[Collection entries]
%%

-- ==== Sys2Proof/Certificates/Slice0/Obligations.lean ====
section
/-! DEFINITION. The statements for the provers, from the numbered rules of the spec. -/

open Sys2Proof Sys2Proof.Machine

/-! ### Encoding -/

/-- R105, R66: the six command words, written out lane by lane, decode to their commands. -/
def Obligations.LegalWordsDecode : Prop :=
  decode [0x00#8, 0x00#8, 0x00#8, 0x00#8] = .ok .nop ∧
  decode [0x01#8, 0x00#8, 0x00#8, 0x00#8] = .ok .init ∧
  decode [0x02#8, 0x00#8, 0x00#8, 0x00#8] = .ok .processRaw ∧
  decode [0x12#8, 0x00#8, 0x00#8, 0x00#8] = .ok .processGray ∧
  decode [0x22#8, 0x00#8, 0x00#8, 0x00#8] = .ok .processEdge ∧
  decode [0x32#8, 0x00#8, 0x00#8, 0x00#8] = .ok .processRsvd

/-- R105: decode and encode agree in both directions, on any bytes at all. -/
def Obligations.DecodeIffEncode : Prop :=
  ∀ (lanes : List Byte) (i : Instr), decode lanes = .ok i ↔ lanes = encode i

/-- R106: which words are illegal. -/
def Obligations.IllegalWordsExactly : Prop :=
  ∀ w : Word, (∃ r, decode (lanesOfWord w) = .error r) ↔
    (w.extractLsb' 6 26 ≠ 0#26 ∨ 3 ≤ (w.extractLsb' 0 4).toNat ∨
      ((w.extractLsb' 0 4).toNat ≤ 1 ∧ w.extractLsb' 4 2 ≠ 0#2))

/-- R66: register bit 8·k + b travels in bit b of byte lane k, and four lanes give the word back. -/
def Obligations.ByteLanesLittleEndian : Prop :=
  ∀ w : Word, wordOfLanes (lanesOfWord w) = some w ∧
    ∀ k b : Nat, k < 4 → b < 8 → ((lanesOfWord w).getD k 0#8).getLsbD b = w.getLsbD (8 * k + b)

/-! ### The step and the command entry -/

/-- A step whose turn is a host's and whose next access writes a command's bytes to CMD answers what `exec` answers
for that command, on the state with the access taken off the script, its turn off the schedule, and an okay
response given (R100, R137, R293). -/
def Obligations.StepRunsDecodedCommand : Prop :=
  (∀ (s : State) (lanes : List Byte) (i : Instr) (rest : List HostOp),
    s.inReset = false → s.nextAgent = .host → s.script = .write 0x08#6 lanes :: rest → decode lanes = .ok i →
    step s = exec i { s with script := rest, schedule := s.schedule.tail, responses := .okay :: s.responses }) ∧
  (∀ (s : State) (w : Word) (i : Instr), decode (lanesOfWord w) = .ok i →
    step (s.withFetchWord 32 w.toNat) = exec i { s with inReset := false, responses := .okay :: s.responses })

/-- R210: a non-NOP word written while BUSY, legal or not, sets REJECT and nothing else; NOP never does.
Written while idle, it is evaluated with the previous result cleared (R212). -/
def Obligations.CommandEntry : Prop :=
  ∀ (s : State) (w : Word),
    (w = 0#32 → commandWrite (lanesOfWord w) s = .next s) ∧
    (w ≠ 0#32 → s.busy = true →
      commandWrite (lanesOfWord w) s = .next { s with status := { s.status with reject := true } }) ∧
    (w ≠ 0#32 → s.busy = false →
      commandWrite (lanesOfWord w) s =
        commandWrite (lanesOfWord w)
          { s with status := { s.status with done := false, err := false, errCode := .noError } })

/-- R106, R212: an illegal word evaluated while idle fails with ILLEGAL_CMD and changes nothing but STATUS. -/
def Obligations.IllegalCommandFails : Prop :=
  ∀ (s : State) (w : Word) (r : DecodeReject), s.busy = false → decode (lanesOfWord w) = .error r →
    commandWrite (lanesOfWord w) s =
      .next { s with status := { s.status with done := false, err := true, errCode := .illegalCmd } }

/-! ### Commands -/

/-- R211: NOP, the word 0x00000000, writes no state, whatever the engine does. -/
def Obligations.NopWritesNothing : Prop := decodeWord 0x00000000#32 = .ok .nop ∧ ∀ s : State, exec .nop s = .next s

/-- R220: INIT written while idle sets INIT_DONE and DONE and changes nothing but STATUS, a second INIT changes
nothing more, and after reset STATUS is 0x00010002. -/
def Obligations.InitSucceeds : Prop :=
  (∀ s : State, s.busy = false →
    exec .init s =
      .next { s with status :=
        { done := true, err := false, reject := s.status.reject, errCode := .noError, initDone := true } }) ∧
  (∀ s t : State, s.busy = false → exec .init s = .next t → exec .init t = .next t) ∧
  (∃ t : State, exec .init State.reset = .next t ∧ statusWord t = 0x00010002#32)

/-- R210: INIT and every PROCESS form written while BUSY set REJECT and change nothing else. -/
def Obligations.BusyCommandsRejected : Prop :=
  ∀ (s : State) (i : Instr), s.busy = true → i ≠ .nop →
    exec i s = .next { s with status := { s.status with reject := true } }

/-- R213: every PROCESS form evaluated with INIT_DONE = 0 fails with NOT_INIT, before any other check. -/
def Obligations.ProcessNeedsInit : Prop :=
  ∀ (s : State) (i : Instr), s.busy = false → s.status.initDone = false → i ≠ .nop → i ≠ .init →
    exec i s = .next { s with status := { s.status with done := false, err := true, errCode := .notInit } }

%%
%%

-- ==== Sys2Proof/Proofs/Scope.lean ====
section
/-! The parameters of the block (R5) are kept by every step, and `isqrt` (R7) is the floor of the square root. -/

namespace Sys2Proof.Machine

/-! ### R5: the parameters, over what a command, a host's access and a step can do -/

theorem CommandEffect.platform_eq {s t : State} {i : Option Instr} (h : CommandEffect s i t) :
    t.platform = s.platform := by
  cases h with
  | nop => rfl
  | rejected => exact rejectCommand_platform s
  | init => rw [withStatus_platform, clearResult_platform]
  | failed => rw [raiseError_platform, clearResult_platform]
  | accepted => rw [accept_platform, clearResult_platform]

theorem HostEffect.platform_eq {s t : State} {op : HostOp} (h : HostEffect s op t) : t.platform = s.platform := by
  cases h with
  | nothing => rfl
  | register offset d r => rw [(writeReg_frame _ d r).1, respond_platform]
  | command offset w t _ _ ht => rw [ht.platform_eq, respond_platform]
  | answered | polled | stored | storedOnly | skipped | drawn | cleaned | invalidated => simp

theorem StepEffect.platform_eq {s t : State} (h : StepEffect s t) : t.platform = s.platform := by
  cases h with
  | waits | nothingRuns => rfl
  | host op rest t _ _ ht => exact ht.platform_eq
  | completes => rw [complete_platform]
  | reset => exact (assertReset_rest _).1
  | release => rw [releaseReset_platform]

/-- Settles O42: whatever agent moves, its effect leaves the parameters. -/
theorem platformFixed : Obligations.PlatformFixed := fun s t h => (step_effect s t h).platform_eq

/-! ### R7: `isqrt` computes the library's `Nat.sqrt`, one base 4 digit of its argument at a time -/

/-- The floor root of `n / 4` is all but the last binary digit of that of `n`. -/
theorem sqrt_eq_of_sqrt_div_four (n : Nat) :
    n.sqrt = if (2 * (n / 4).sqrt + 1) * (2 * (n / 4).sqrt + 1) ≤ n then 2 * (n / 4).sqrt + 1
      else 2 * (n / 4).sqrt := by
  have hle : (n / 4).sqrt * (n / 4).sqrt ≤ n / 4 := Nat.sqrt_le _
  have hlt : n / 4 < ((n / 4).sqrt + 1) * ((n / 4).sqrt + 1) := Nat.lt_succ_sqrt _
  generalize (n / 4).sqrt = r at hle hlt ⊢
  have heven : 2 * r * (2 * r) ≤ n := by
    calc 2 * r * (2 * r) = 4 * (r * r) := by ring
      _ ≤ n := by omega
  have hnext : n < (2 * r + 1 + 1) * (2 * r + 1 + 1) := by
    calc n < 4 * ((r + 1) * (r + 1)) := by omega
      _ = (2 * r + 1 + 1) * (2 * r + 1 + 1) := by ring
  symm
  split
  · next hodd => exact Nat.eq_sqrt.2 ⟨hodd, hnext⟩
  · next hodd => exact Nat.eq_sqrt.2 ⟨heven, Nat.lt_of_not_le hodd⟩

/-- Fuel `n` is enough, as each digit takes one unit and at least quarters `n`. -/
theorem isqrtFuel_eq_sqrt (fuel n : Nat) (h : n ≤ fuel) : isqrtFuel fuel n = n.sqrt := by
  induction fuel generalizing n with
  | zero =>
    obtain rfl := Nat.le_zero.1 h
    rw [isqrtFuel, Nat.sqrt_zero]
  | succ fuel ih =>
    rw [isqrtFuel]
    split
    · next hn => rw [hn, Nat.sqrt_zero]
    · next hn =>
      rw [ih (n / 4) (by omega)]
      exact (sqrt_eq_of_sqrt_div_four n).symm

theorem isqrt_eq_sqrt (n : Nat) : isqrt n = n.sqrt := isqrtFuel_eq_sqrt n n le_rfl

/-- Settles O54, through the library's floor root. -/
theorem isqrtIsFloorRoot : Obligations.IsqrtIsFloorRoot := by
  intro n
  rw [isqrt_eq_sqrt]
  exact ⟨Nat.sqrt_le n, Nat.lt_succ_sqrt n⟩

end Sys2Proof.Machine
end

%%

What this task involves
Output, from the data above, the lines from the line with "-- ==== Sys2Proof/Certificates/Slice0/Obligations.lean" to the line with "w) = .error r) ↔" exactly as they stand, both ends included and nothing else.

Answer for the task
-- ==== Sys2Proof/Certificates/Slice0/Obligations.lean ====
section
/-! DEFINITION. The statements for the provers, from the numbered rules of the spec. -/

open Sys2Proof Sys2Proof.Machine

/-! ### Encoding -/

/-- R105, R66: the six command words, written out lane by lane, decode to their commands. -/
def Obligations.LegalWordsDecode : Prop :=
  decode [0x00#8, 0x00#8, 0x00#8, 0x00#8] = .ok .nop ∧
  decode [0x01#8, 0x00#8, 0x00#8, 0x00#8] = .ok .init ∧
  decode [0x02#8, 0x00#8, 0x00#8, 0x00#8] = .ok .processRaw ∧
  decode [0x12#8, 0x00#8, 0x00#8, 0x00#8] = .ok .processGray ∧
  decode [0x22#8, 0x00#8, 0x00#8, 0x00#8] = .ok .processEdge ∧
  decode [0x32#8, 0x00#8, 0x00#8, 0x00#8] = .ok .processRsvd

/-- R105: decode and encode agree in both directions, on any bytes at all. -/
def Obligations.DecodeIffEncode : Prop :=
  ∀ (lanes : List Byte) (i : Instr), decode lanes = .ok i ↔ lanes = encode i

/-- R106: which words are illegal. -/
def Obligations.IllegalWordsExactly : Prop :=
  ∀ w : Word, (∃ r, decode (lanesOfWord w) = .error r) ↔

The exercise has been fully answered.